_Task to carry out_: Retype exactly the lines that run from the start of the data to the line holding "def execTsRun (r", including both, and only those.

_Exercise materials_:
-- ==== Sys2Proof/Machine/Streamers.lean ====
section
/-! DEFINITION. The tile streamers: `ts.run`, `ts.wait`, the start of descriptors, gates, prefetches, the tiles and the counters
(07_tile_streamers.md, R142, R203 to R231). -/

namespace Sys2Proof.Machine

/-- `ts.run` (R209, R210). -/
def execTsRun (r : GroupRef) (f : RFields) (s : State) : Out :=
  let i := rForm f .unused (.reg 1) .unused .unused (fld f.mod 2 10 == 0) true true
  let n := fld f.mod 0 2
  issueTo s r i (fun e => decide ((e.s.streamer e.c n).descs.length < 4)) fun e =>
    let a := (e.g.reg 0 f.srcA.toNat).toNat
    if a % 32 ≠ 0 then .error (Trap.plain Code.misaligned)
    else if e.l.lsPer * 1024 < a + 128 then .error (Trap.plain Code.localStoreRange)
    else if !localDone e then .ok e.s
    else
      let base := ((blockOf e.s e.c e.g).map (·.region)).getD 0 * e.l.lsBlk
      let d : TsDesc :=
        { raw := BitVec.ofNat 1024 (leNat (lsRead e.s e.c (base + a) 128).bytes), slot := e.k, block := e.g.block, pc := e.g.pc,
          base := base, limit := e.l.lsPer * 1024, before := e.s.nextAcc, stage := .accepted, tiles := 0, seen := 0,
          fetched := false, firstDev := none, ending := false, failed := false }
      .ok (advance e i (e.s.modStreamer e.c n fun t => { t with descs := t.descs ++ [d] }))

/-- `ts.wait` (R230, R231). -/
def execTsWait (r : GroupRef) (f : RFields) (s : State) : Out :=
  let i := rForm f (.reg 1) .unused .unused .unused (fld f.mod 2 10 == 0) true true
  let n := fld f.mod 0 2
  issue s r i fun e =>
    let t := e.s.streamer e.c n
    let mine := t.done.filter (·.slot == e.k)
    if t.descs.any (·.slot == e.k) then .ok e.s
    else if mine.any (·.failed) then .error (Trap.plain Code.remoteWriteLost)
    else
      let st := ((mine.find? fun d => d.status != Code.success).map (·.status)).getD Code.success
      let s := e.s.modStreamer e.c n fun t => { t with done := t.done.filter (·.slot != e.k) }
      .ok (advance e i (s.setGroup e.c e.k (some (e.g.setRun 0 ⟨f.dst, 1⟩ st.toNat))))

/-! ## The running descriptor -/

/-- The launch on a core, with its number, when the core runs. -/
def coreLaunch (s : State) (c : Nat) : Option (Nat × Launch) :=
  if (s.core c).stage = .running ∧ clusterUp s (c / 16) then
    (s.core c).work.launch.bind fun n => (s.launch n).map fun l => (n, l)
  else none

/-- The head descriptor of a streamer whose core runs. -/
def tsHead (s : State) (c n : Nat) : Option (TsDesc × Nat × Launch) :=
  match (s.streamer c n).descs, coreLaunch s c with
  | d :: _, some (k, l) => some (d, k, l)
  | _, _ => none

/-- Change the head descriptor. -/
def modHead (s : State) (c n : Nat) (f : TsDesc → TsDesc) : State :=
  s.modStreamer c n fun t => match t.descs with
    | d :: ds => { t with descs := f d :: ds }
    | [] => t

/-- The head descriptor ends with a status; one that its block's end has ended reports to no `ts.wait` (R212, R230). -/
def endHead (s : State) (c n : Nat) (st : Status) : State :=
  s.modStreamer c n fun t => match t.descs with
    | d :: ds => { descs := ds, done := if d.ending then t.done else t.done ++ [⟨d.slot, st, d.failed⟩] }
    | [] => t

/-- The fault record's view of a descriptor (R214, R600). -/
def tsInfo (ctx c n : Nat) (d : TsDesc) (t : Trap) : FaultInfo :=
  { ctx := ctx, status := t.status, kind := 2, unit := n, core := c, slot := 0, lane := none, queue := 0, pos := 0, pc := d.pc,
    va := t.va, pa := t.pa }

/-- What a failed data access of a tile does: a fault, once a fault record is free for it, or a wait for a migration (R208, R224,
R351). -/
def tileFails (s : State) (c n ctx : Nat) (d : TsDesc) (f : TileFail) : State :=
  let fault (st : Status) (pa : Option Nat) : State :=
    raiseFault s (tsInfo ctx c n d { status := st, lane := none, va := some f.va, pa := pa })
  match f.fail with
  | .lost => s
  | .fault => if f.va < 2 ^ 56 ∧ faultWaits s ctx f.va then s else fault Code.translationFault none
  | .poison pa => fault Code.poisonConsumed (some pa)
  | .migrate page => (joinMigration s ctx page (.tile c n) (tsInfo ctx c n d (Trap.plain 0))).2

/-! ## Start and gate (R213, R214, R221, R222) -/

/-- The reserved fields of R203 to R205 and those of unused dimensions are zero. -/
def TsDesc.reservedOk (d : TsDesc) : Bool :=
  d.f 896 128 == 0 && d.f 319 1 == 0 && d.f 208 48 == 0 && d.f 191 1 == 0 && d.f 56 8 == 0 &&
  (List.range 5).all fun k => if k < d.ndim then d.f (442 + 64 * k) 6 == 0 else d.f (384 + 64 * k) 64 == 0

/-- Whether a signed stride is a multiple of the element size. -/
def TsDesc.strideOk (d : TsDesc) (k : Nat) : Bool := d.f (400 + 64 * k) 32 % d.size == 0

/-- The checks of R213 on the descriptor alone. -/
def TsDesc.formatOk (d : TsDesc) : Bool :=
  d.reservedOk && decide (1 ≤ d.ndim) && decide (d.ndim ≤ 5) && decide (1 ≤ d.td) && decide (d.td ≤ d.ndim) &&
  decide (1 ≤ d.ring) && decide (d.ring ≤ 8) &&
  (List.range d.ndim).all (fun k => (d.mul k == 0) == (d.axis k == 0) && d.strideOk k) &&
  d.f 0 56 % d.size == 0 && d.f 64 32 % 32 == 0 && d.f 96 32 % 32 == 0 && d.slotPitch % 32 == 0 &&
  (d.f 160 16 == 0 || (d.f 160 16 % d.size == 0 && decide (d.count 0 * d.size ≤ d.f 160 16))) &&
  (d.ring == 1 || decide (d.span ≤ d.slotPitch)) && decide (d.tileCount ≤ 2 ^ 32 - 1)

/-- Every slot byte and the control block lie within the block's local store (R214). -/
def TsDesc.inRange (d : TsDesc) : Bool :=
  decide (d.f 64 32 + (d.ring - 1) * d.slotPitch + d.span ≤ d.limit) && decide (d.f 96 32 + 32 ≤ d.limit)

/-- One poll of the gate, with the effect of `tly.poll` (R221, R222). -/
def pollGate (s : State) (c n : Nat) (l : Launch) (d : TsDesc) : State :=
  let t := s.tally (d.f 192 16)
  if !t.allows (tenantOf s l.ctx) then endHead (dropBuffer s (.streamer c n)) c n Code.tallyTenant
  else
    let s := acquireL1 s c l.l1Off
    if t.abandoned then endHead (dropBuffer s (.streamer c n)) c n Code.tallyAbandoned
    else if d.f 256 63 ≤ t.value then modHead s c n fun d => { d with stage := .running }
    else modHead s c n fun d => { d with stage := .gated }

_Answer section_:
-- ==== Sys2Proof/Machine/Streamers.lean ====
section
/-! DEFINITION. The tile streamers: `ts.run`, `ts.wait`, the start of descriptors, gates, prefetches, the tiles and the counters
(07_tile_streamers.md, R142, R203 to R231). -/

namespace Sys2Proof.Machine

/-- `ts.run` (R209, R210). -/
def execTsRun (r : GroupRef) (f : RFields) (s : State) : Out :=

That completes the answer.